[infinispan-dev] Allocation costs of TypeConverterDelegatingAdvancedCache

classic Classic list List threaded Threaded
5 messages Options
Reply | Threaded
Open this post in threaded view
|  
Report Content as Inappropriate

[infinispan-dev] Allocation costs of TypeConverterDelegatingAdvancedCache

Sanne Grinovero-3
Hi all,

I've been running some benchmarks and for the fist time playing with
Infinispan 9+, so please bear with me as I might shoot some dumb
questions to the list in the following days.

The need for TypeConverterDelegatingAdvancedCache to wrap most
operations - especially "convertKeys" - is highlighet as one of the
high allocators in my Search-centric use case.

I'm wondering:
 A - Could this implementation be improved?
 B - Could I bypass / disable it? Not sure why it's there.

Thanks,
Sanne
_______________________________________________
infinispan-dev mailing list
[hidden email]
https://lists.jboss.org/mailman/listinfo/infinispan-dev
Reply | Threaded
Open this post in threaded view
|  
Report Content as Inappropriate

Re: [infinispan-dev] Allocation costs of TypeConverterDelegatingAdvancedCache

William Burns-3
Let me explain why it is there first :) This class was added for two main reasons: as a replacement for compatibility and for supporting equality of byte[] object. What this class does is at the user side is box the given arguments (eg. byte[] -> WrappedByteArray) then the cache only ever deals with the boxed types and then does the unboxing for any values that are returned.

There are some exceptions with how the boxing/unboxing works for both cases such as Streams and Indexing which have to rebox the data to work properly. But the cost is pretty minimal.  

While compatibility is always on or off unfortunately anyone can pass in a byte[] at any point for a key or value. So we need to have these wrappers there to make sure they work properly. 

We could add a option to the cache, which people didn't show interest before, to have a cache that doesn't support byte[] or compatibility. In this case there would be no need for the wrapper.


Compatibility

By using the wrapper around the cache, compatibility becomes quite trivial since we just need a converter in the wrapper and it does everything else for us. My guess is the new encoding changes will utilize these wrapper classes as well as they are quite easy to plug in and have things just work.

Equality

With the rewrite for eviction we lost the ability to use custom Equality in the data container. The only option for that is to wrap a byte[] to provide our own equality. Therefore the wrapper does this conversion for us by converting between automatically.

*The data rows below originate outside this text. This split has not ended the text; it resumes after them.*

-- ==== Sys2Proof/Laws/Ops.lean ====
section
/-! SUPPORT. What each shared operation can do, once: `conclude`, one register access at the trusted level and at either
level, the clock, a buffer byte. -/

namespace Sys2Proof.Machine

/-! ### The two halves of the prescale (R96) -/

theorem joinBytes_toNat (hi lo : Byte) : (joinBytes hi lo).toNat = hi.toNat * 256 + lo.toNat := by
  show (hi ++ lo : BitVec (8 + 8)).toNat = _
  rw [BitVec.toNat_append, ← Nat.shiftLeft_add_eq_or_of_lt lo.isLt, Nat.shiftLeft_eq]

theorem lowByte_toNat (p : Prescale) : (lowByte p).toNat = p.toNat % 256 := by
  simp [lowByte, BitVec.extractLsb'_toNat]

theorem highByte_toNat (p : Prescale) : (highByte p).toNat = p.toNat / 256 := by
  have := p.isLt
  simp only [highByte, BitVec.extractLsb'_toNat, Nat.shiftRight_eq_div_pow]
  omega

@[simp] theorem lowByte_joinBytes (hi lo : Byte) : lowByte (joinBytes hi lo) = lo := by
  apply BitVec.eq_of_toNat_eq
  rw [lowByte_toNat, joinBytes_toNat]
  omega

@[simp] theorem highByte_joinBytes (hi lo : Byte) : highByte (joinBytes hi lo) = hi := by
  apply BitVec.eq_of_toNat_eq
  rw [highByte_toNat, joinBytes_toNat]
  omega

@[simp] theorem joinBytes_halves (p : Prescale) : joinBytes (highByte p) (lowByte p) = p := by
  apply BitVec.eq_of_toNat_eq
  rw [joinBytes_toNat, highByte_toNat, lowByte_toNat]
  omega

/-! ### conclude -/

@[simp] theorem conclude_trusted {s : State} (h : s.env.level = .oracle) (t : State) : conclude s t = .next t := by
  simp [conclude, h]

theorem conclude_accepted {s t : State} (h : Accepted s t) : conclude s t = .next t := by
  unfold conclude
  split
  · rfl
  · next hr =>
    rcases h with h | h
    · rw [hr] at h; cases h
    · rw [h]

/-- A next state is the operation's own, and the run is accepted. -/
theorem conclude_next {s t t' : State} (h : conclude s t = .next t') : t' = t ∧ Accepted s t := by
  unfold conclude at h
  split at h
  · next hr => cases h; exact ⟨rfl, .inl hr⟩
  · split at h
    · next hr => cases h; exact ⟨rfl, .inr hr⟩
    · cases h

/-! ### The oracle's answers -/

theorem drawByte_shape (e : Env) :
    (Env.drawByte e).2 = { e with answers := (Env.drawByte e).2.answers, draws := (Env.drawByte e).2.draws } := by
  unfold Env.drawByte; cases e.answers <;> rfl

theorem drawBytes_shape (n : Nat) (e : Env) : (Env.drawBytes n e).2
    = { e with answers := (Env.drawBytes n e).2.answers, draws := (Env.drawBytes n e).2.draws } := by
  induction n generalizing e with
  | zero => rfl
  | succ n ih =>
    simp only [Env.drawBytes]
    rw [ih, drawByte_shape]

theorem drawBytes_length (n : Nat) (e : Env) : (Env.drawBytes n e).1.length = n := by
  induction n generalizing e with
  | zero => rfl
  | succ n ih => simp [Env.drawBytes, ih]

/-- The oracle's list is answered first, in order. -/
theorem drawBytes_answers (pre more : List Byte) (e : Env) (h : e.answers = pre ++ more) :
    Env.drawBytes pre.length e = (pre, { e with answers := more }) := by
  induction pre generalizing e with
  | nil => simp only [List.nil_append] at h; simp [Env.drawBytes, ← h]
  | cons b r ih =>
    have hd : Env.drawByte e = (b, { e with answers := r ++ more }) := by
      simp only [List.cons_append] at h; simp [Env.drawByte, h]
    simp only [List.length_cons, Env.drawBytes, hd]
    rw [ih _ rfl]

theorem marshal_length (v : Byte) (w : Width) (e : Endian) : (marshal v w e).length = w.bytes := by
  cases w <;> cases e <;> rfl

theorem place_length (v : Byte) (upper : List Byte) (e : Endian) : (place v upper e).length = upper.length + 1 := by
  cases e <;> simp [place]

/-- The bytes above a register's own do not matter to a read (R65). -/
@[simp] theorem unmarshal_place (v : Byte) (upper : List Byte) (e : Endian) : unmarshal (place v upper e) e = v := by
  cases e <;> simp [unmarshal, place]

theorem unmarshal_marshal (v : Byte) (w : Width) (e : Endian) : unmarshal (marshal v w e) e = v := unmarshal_place _ _ _

/-- `IoRead` at the reference level reads the engine, and takes oracle bytes only for the rest of a wide access (R151). -/
theorem ioRead_reference {e : Env} (h : e.level = .reference) (p : Params) (d : DeviceConfig) (id : RegId) :
    unmarshal (e.ioRead p d id).1 d.endianness = e.eng.read p id
      ∧ (e.ioRead p d id).2 = { e with answers := (e.ioRead p d id).2.answers, draws := (e.ioRead p d id).2.draws } := by
  simp only [Env.ioRead, h]
  exact ⟨unmarshal_place _ _ _, by rw [drawBytes_shape]; simp [h]⟩

/-! ### One access at the trusted level -/

end Sys2Proof.Machine

namespace Sys2Proof

open Machine

theorem Accessed.refl (s : State) : Accessed s s [] := by simp [Accessed]

theorem Accessed.trans {s t u : State} {a b : List Event} (h : Accessed s t a) (k : Accessed t u b) :
    Accessed s u (a ++ b) := by
  unfold Accessed at *
  rw [k, h]
  simp [List.append_assoc, List.foldl_append]

theorem Accessed.level {s t : State} {a : List Event} (h : Accessed s t a) : t.env.level = s.env.level := by rw [h]

theorem Accessed.inTime {s t : State} {a : List Event} (h : Accessed s t a) : AccessedInTime s t a := by
  unfold Accessed at h
  unfold AccessedInTime
  rw [h]
  exact ⟨Nat.le_refl _, rfl⟩

theorem AccessedInTime.trans {s t u : State} {a b : List Event} (h : AccessedInTime s t a) (k : AccessedInTime t u b) :
    AccessedInTime s u (a ++ b) := by
  unfold AccessedInTime at *
  refine ⟨Nat.le_trans h.1 k.1, ?_⟩
  rw [k.2, h.2]
  simp [List.append_assoc, List.foldl_append]

theorem AccessedInTime.level {s t : State} {a : List Event} (h : AccessedInTime s t a) : t.env.level = s.env.level := by
  rw [h.2]

end Sys2Proof

namespace Sys2Proof.Machine

theorem getreg_accessed {s : State} (h : s.env.level = .oracle) (id : RegId) :
    ∃ ev, ev.readOf s id (getreg id s).1 ∧ Accessed s (getreg id s).2 [ev] := by
  refine ⟨.read id (regOffset s.params s.dev id) (Env.drawBytes s.dev.registerWidth.bytes s.env).1 (getreg id s).1,
    ⟨_, rfl, drawBytes_length _ _, ?_⟩, ?_⟩
  · simp [getreg, Env.read, Env.advance, Env.ioRead, h]
  · simp only [Accessed, getreg, Env.read, Env.advance, Env.ioRead, h, Env.record]
    rw [drawBytes_shape]
    simp [Engine.stored, h]

theorem setreg_accessed {s : State} (h : s.env.level = .oracle) (id : RegId) (v : Byte) :
    Accessed s (setreg id v s) [wEvent s id v] := by
  cases id <;>
    simp [Accessed, setreg, Env.write, Env.advance, h, Env.record, Env.store, Env.writeControl, wEvent, Engine.stored]

theorem sendCmd_accessed {s : State} (h : s.env.level = .oracle) (c : Command) :
    Accessed s (sendCmd c s) [cEvent s c] := setreg_accessed h .cmd _

/-- A read that the oracle's list answers. -/
theorem getreg_answers {s : State} (h : s.env.level = .oracle) (id : RegId) (bytes more : List Byte)
    (ha : s.env.answers = bytes ++ more) (hl : bytes.length = s.dev.registerWidth.bytes) :
    getreg id s = (unmarshal bytes s.dev.endianness,
      { s with env := { s.env with
          answers := more,
          trace := s.env.trace ++ [.read id (regOffset s.params s.dev id) bytes (unmarshal bytes s.dev.endianness)] } }) := by
  simp [getreg, Env.read, Env.advance, Env.ioRead, h, Env.record, ← hl, drawBytes_answers bytes more s.env ha]

/-! ### One access at either level: the history grows by it, the clock stands -/

theorem applyMove_keeps (e : Env) (m : EnvMove) : (e.applyMove m).trace = e.trace ∧ (e.applyMove m).now = e.now
    ∧ (e.applyMove m).level = e.level ∧ (e.applyMove m).refusal = e.refusal := by
  cases m <;> simp only [Env.applyMove] <;> (repeat' split) <;> simp

theorem applyMoves_keep (l : List EnvMove) (e : Env) : (l.foldl Env.applyMove e).trace = e.trace
    ∧ (l.foldl Env.applyMove e).now = e.now ∧ (l.foldl Env.applyMove e).level = e.level
    ∧ (l.foldl Env.applyMove e).refusal = e.refusal := by
  induction l generalizing e with
  | nil => simp
  | cons m l ih =>
    have h := applyMove_keeps e m
    have k := ih (e.applyMove m)
    simp [k, h]

theorem advance_keeps (e : Env) : e.advance.trace = e.trace ∧ e.advance.now = e.now ∧ e.advance.level = e.level
    ∧ e.advance.refusal = e.refusal := by
  unfold Env.advance
  split
  · simp
  · split
    · simp
    · next batch r _ => exact applyMoves_keep batch { e with moves := r }

theorem read_keeps (p : Params) (d : DeviceConfig) (id : RegId) (e : Env) :
    (∃ bytes, (e.read p d id).2.trace = e.trace ++ [.read id (regOffset p d id) bytes (e.read p d id).1])
      ∧ (e.read p d id).2.now = e.now ∧ (e.read p d id).2.level = e.level
      ∧ (e.read p d id).2.refusal = e.refusal := by
  have a := advance_keeps e
  unfold Env.read Env.ioRead Env.record
  dsimp only
  split <;>
    · rw [drawBytes_shape]; simp [a]

theorem refuse_keeps (e : Env) (why : EngineRefusal) : (e.refuse why).trace = e.trace ∧ (e.refuse why).now = e.now
    ∧ (e.refuse why).level = e.level := ⟨rfl, rfl, rfl⟩

theorem writeControl_keeps (p : Params) (b : Byte) (e : Env) : (e.writeControl p b).trace = e.trace
    ∧ (e.writeControl p b).now = e.now ∧ (e.writeControl p b).level = e.level := by
  unfold Env.writeControl
  dsimp only
  split
  · exact ⟨rfl, rfl, rfl⟩
  · split <;> exact ⟨rfl, rfl, rfl⟩

theorem command_keeps (p : Params) (b : Byte) (e : Env) : (e.command p b).trace = e.trace
    ∧ (e.command p b).now = e.now ∧ (e.command p b).level = e.level := by
  unfold Env.command
  split
  · split
    · exact refuse_keeps e _
    · split
      · exact refuse_keeps e _
      · exact ⟨rfl, rfl, rfl⟩
  · exact ⟨rfl, rfl, rfl⟩

theorem store_keeps (p : Params) (id : RegId) (b : Byte) (e : Env) : (e.store p id b).trace = e.trace
    ∧ (e.store p id b).now = e.now ∧ (e.store p id b).level = e.level := by
  cases id <;> simp only [Env.store]
  case control => exact writeControl_keeps p b e
  case cmd =>
    split
    · exact ⟨rfl, rfl, rfl⟩
    · exact command_keeps p b e
  all_goals simp

theorem write_keeps (p : Params) (d : DeviceConfig) (id : RegId) (v : Byte) (e : Env) :
    (e.write p d id v).trace
        = e.trace ++ [.write id (regOffset p d id) (marshal v d.registerWidth d.endianness) v]
      ∧ (e.write p d id v).now = e.now ∧ (e.write p d id v).level = e.level := by
  have a := advance_keeps e
  have k := store_keeps p id v
    (e.advance.record (.write id (regOffset p d id) (marshal v d.registerWidth d.endianness) v))
  refine ⟨k.1.trans ?_, k.2.1.trans a.2.1, k.2.2.trans a.2.2.1⟩
  simp [Env.record, a.1]

/-- A read adds itself to the history. -/
theorem getreg_trace (id : RegId) (s : State) : ∃ bytes, (getreg id s).2.env.trace
    = s.env.trace ++ [.read id (regOffset s.params s.dev id) bytes (getreg id s).1] :=
  (read_keeps s.params s.dev id s.env).1

/-- A write adds itself to the history. -/
theorem setreg_trace (id : RegId) (v : Byte) (s : State) :
    (setreg id v s).env.trace = s.env.trace ++ [wEvent s id v] := (write_keeps s.params s.dev id v s.env).1

theorem sendCmd_trace (c : Command) (s : State) : (sendCmd c s).env.trace = s.env.trace ++ [cEvent s c] :=
  setreg_trace .cmd _ s

@[simp] theorem getreg_now (id : RegId) (s : State) : (getreg id s).2.env.now = s.env.now :=
  (read_keeps s.params s.dev id s.env).2.1

@[simp] theorem setreg_now (id : RegId) (v : Byte) (s : State) : (setreg id v s).env.now = s.env.now :=
  (write_keeps s.params s.dev id v s.env).2.1

@[simp] theorem sendCmd_now (c : Command) (s : State) : (sendCmd c s).env.now = s.env.now := setreg_now _ _ s

@[simp] theorem getreg_level (id : RegId) (s : State) : (getreg id s).2.env.level = s.env.level :=
  (read_keeps s.params s.dev id s.env).2.2.1

@[simp] theorem setreg_level (id : RegId) (v : Byte) (s : State) : (setreg id v s).env.level = s.env.level :=
  (write_keeps s.params s.dev id v s.env).2.2

@[simp] theorem sendCmd_level (c : Command) (s : State) : (sendCmd c s).env.level = s.env.level := setreg_level _ _ s

/-! ### The clock and a buffer byte -/

/-- A reading of the clock: time does not go back, and nothing else changes but the inputs of the clock (R240). -/
theorem readClock_shape (s : State) : (readClock s).2 = { s with env := { s.env with
      now := (readClock s).1, elapse := (readClock s).2.env.elapse, draws := (readClock s).2.env.draws } }
    ∧ s.env.now ≤ (readClock s).1 := by
  unfold readClock Env.clock
  cases s.env.elapse <;> simp

theorem readClock_accessed (s : State) : AccessedInTime s (readClock s).2 [] := by
  have h := readClock_shape s
  refine ⟨?_, ?_⟩
  · rw [h.1]; exact h.2
  · rw [h.1]; simp

theorem readClock_now (s : State) : (readClock s).2.env.now = (readClock s).1 := by rw [(readClock_shape s).1]

theorem readBuf_shape (m : Message) (i : Nat) (s : State) : (readBuf m i s).2 = { s with env := { s.env with
    answers := (readBuf m i s).2.env.answers, draws := (readBuf m i s).2.env.draws } } := by
  unfold readBuf
  split
  · rfl
  · simp only [drawByte]; rw [drawByte_shape]

theorem readBuf_accessed (m : Message) (i : Nat) (s : State) : Accessed s (readBuf m i s).2 [] := by
  unfold Accessed
  rw [readBuf_shape]
  simp

theorem readBuf_byte {m : Message} {i : Nat} {b : Byte} (h : m.byteAt i = some b) (s : State) :
    (readBuf m i s).1 = b := by simp [readBuf, h]

/-! ### The bound list -/

theorem msgs_of_current {s : State} {m : Message} (h : s.current = some m) :
    ∃ l, s.msgs = some l ∧ l[s.cursor]? = some m := by
  unfold State.current State.msgAt State.list at h
  cases hh : s.msgs with
  | none => simp [hh] at h
  | some l => exact ⟨l, rfl, by simpa [hh] using h⟩

theorem modify_eq_set {l : List Message} {i : Nat} {m : Message} (h : l[i]? = some m) (f : Message → Message) :
    l.modify i f = l.set i (f m) := by
  apply List.ext_getElem?
  intro j
  simp only [List.getElem?_modify, List.getElem?_set]
  by_cases hj : i = j
  · subst hj
    obtain ⟨hi, rfl⟩ := List.getElem?_eq_some_iff.1 h
    simp [hi]
  · simp [hj]

/-! ### validate -/

/-- The list of checks of the rule, and the check of well-formed operands, say the same. -/
theorem validateFails_eq (l : MsgList) : validateFails l = !listLegal l := by
  cases l with
  | none => rfl
  | some l =>
    cases l with
    | nil => rfl
    | cons m rest =>
      have hcap : ∀ m : Message, m.cap = capOf m.buf := by
        intro m; unfold Message.cap capOf; cases m.buf <;> rfl
      have hall : ∀ l : List Message, l.all (Message.legal true) = !(l.any (fun m => m.buf.isNone)
          || l.any (fun m => decide (0x7F < m.addr)) || l.any (fun m => decide (m.cap < m.len))
          || l.any (fun m => m.recvlen && m.rd && decide (m.cap < m.len + Config.blockMax))
          || l.any (fun m => m.nostart && decide (m.len = 0))) := by
        intro l
        rw [Bool.eq_iff_iff]
        simp only [List.all_eq_true, Bool.not_eq_true', Bool.or_eq_false_iff, List.any_eq_false, Message.legal,
          Bool.and_eq_true, hcap, Bool.or_eq_true, decide_eq_true_eq, Bool.not_and, Option.isSome_iff_ne_none,
          Option.isNone_iff_eq_none, ← Nat.not_lt]
        grind
      rw [Bool.eq_iff_iff]
      simp only [validateFails, listLegal, hall, List.isEmpty_cons, List.any_cons, List.tail_cons, Message.legal, hcap,
        Bool.false_or, Bool.false_and, Bool.not_false, Bool.true_or, Bool.and_true, ← Nat.not_lt]
      cases m.buf
      all_goals
        simp
        try grind

end Sys2Proof.Machine
end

On Wed, May 31, 2017 at 2:34 PM Sanne Grinovero <[hidden email]> wrote:
Hi all,

I've been running some benchmarks and for the fist time playing with
Infinispan 9+, so please bear with me as I might shoot some dumb
questions to the list in the following days.

The need for TypeConverterDelegatingAdvancedCache to wrap most
operations - especially "convertKeys" - is highlighet as one of the

It should be wrapping every operation pretty much.

Unfortunately the methods this hurts the most are putAll, getAll etc as they have to not only box every entry but copy them into a new collection as you saw in "convertKeys". And for getAll it also has to unbox the return as well.

We could reduce allocations in the collection methods by not creating the new collection until we run into one key or value that required boxing/unboxing. This would still require fully iterating over the collection at best case. This should perform well in majority of cases as I would expect all or almost all entries either require or don't require the boxing. The cases that would be harmed most would be ones that have a sparse number of entries that require boxing.
 
high allocators in my Search-centric use case.

I'm wondering:
 A - Could this implementation be improved?

Most anything can be improved :) The best way would be to add another knob.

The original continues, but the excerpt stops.